◆ Dataset content ◆
--------------------------------------------------

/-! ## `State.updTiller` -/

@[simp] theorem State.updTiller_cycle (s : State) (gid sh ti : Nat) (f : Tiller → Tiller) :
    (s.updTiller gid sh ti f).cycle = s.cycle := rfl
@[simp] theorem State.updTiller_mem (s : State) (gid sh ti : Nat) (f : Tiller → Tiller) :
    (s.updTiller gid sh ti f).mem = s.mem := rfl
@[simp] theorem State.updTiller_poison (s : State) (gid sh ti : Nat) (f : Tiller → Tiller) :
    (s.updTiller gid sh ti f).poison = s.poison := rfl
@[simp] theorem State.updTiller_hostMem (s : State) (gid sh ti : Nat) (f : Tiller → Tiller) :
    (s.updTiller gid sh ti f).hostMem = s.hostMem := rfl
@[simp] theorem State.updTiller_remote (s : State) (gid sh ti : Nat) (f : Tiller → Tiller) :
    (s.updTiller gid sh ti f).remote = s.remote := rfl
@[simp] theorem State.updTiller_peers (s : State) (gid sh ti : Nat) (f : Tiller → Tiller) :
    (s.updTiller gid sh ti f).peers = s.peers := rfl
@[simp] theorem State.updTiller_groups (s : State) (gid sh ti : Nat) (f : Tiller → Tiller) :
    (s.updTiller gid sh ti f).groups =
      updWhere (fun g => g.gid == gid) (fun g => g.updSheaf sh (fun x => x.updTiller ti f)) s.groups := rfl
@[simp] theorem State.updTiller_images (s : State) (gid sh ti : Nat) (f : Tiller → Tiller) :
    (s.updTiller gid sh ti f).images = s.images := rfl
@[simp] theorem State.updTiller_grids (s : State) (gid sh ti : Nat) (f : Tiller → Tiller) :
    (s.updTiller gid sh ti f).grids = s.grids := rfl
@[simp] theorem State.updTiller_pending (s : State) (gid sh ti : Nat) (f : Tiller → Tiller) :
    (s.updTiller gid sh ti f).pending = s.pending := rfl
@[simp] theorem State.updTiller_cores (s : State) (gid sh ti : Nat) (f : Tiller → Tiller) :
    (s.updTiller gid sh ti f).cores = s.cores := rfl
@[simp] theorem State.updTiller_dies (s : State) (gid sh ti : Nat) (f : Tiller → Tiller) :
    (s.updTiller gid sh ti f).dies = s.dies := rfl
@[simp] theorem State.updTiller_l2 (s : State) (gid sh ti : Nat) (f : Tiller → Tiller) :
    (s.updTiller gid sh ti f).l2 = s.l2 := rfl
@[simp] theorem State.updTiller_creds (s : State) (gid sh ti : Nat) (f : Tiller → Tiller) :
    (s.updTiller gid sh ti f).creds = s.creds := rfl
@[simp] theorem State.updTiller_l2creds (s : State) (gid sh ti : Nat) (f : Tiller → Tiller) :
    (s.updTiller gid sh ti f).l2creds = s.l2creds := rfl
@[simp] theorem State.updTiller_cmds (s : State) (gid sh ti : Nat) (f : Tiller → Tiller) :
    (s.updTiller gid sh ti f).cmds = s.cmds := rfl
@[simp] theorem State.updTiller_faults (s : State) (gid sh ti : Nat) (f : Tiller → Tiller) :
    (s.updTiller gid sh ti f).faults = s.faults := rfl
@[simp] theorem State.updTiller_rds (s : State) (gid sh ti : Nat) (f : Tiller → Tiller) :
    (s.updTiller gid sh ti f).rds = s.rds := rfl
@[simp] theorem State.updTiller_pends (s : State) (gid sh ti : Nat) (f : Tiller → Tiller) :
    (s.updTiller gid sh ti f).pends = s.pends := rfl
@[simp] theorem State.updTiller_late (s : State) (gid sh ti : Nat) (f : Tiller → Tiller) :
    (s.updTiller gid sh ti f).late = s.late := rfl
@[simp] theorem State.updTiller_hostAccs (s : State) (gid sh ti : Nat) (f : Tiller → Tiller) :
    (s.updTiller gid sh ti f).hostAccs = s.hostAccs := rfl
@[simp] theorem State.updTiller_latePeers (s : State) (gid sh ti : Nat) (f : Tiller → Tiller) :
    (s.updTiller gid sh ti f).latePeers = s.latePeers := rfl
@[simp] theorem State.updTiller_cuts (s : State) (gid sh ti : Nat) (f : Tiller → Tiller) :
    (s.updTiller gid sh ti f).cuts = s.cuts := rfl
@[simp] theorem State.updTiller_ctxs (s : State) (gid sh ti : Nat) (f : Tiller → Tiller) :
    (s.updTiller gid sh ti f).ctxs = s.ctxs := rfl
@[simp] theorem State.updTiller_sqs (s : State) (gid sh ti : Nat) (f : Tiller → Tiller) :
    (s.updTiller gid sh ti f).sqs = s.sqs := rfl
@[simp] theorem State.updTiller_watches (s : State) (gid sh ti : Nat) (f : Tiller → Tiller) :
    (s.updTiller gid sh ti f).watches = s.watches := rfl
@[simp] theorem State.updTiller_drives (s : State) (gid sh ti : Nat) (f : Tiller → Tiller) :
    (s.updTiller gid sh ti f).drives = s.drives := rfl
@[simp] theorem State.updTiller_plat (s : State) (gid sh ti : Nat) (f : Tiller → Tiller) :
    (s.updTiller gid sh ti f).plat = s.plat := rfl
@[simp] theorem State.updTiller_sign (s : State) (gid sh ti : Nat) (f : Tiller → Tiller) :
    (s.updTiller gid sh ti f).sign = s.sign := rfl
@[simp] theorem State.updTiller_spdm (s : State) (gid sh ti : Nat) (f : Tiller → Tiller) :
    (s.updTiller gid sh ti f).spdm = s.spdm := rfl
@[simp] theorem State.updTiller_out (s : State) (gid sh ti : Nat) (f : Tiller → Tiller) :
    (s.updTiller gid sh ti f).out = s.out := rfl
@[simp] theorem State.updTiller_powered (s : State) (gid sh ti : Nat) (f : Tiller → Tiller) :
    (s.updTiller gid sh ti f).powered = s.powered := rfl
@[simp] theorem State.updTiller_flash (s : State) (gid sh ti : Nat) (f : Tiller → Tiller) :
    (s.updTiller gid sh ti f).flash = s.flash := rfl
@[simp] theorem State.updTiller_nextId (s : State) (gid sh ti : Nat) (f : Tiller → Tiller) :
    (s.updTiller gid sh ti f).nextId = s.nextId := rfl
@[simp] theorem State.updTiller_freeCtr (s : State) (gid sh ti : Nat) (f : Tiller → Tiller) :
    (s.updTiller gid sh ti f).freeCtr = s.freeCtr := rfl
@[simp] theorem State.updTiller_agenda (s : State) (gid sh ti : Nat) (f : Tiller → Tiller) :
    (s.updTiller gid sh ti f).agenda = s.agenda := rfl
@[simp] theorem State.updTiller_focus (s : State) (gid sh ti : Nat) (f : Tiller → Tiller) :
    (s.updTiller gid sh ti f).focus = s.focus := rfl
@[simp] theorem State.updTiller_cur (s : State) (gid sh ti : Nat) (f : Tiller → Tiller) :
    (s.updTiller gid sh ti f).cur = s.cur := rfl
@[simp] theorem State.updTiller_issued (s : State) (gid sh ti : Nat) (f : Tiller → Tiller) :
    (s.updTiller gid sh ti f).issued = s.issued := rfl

--------------------------------------------------

◆ Your task ◆
Take the lines above from the one containing "(s.updTiller gid sh ti f).creds" to the one containing "theorem State.updTiller_latePeers (s" and retype them exactly, both ends included, with nothing added.

◆ Response ◆
    (s.updTiller gid sh ti f).creds = s.creds := rfl
@[simp] theorem State.updTiller_l2creds (s : State) (gid sh ti : Nat) (f : Tiller → Tiller) :
    (s.updTiller gid sh ti f).l2creds = s.l2creds := rfl
@[simp] theorem State.updTiller_cmds (s : State) (gid sh ti : Nat) (f : Tiller → Tiller) :
    (s.updTiller gid sh ti f).cmds = s.cmds := rfl
@[simp] theorem State.updTiller_faults (s : State) (gid sh ti : Nat) (f : Tiller → Tiller) :
    (s.updTiller gid sh ti f).faults = s.faults := rfl
@[simp] theorem State.updTiller_rds (s : State) (gid sh ti : Nat) (f : Tiller → Tiller) :
    (s.updTiller gid sh ti f).rds = s.rds := rfl
@[simp] theorem State.updTiller_pends (s : State) (gid sh ti : Nat) (f : Tiller → Tiller) :
    (s.updTiller gid sh ti f).pends = s.pends := rfl
@[simp] theorem State.updTiller_late (s : State) (gid sh ti : Nat) (f : Tiller → Tiller) :
    (s.updTiller gid sh ti f).late = s.late := rfl
@[simp] theorem State.updTiller_hostAccs (s : State) (gid sh ti : Nat) (f : Tiller → Tiller) :
    (s.updTiller gid sh ti f).hostAccs = s.hostAccs := rfl
@[simp] theorem State.updTiller_latePeers (s : State) (gid sh ti : Nat) (f : Tiller → Tiller) :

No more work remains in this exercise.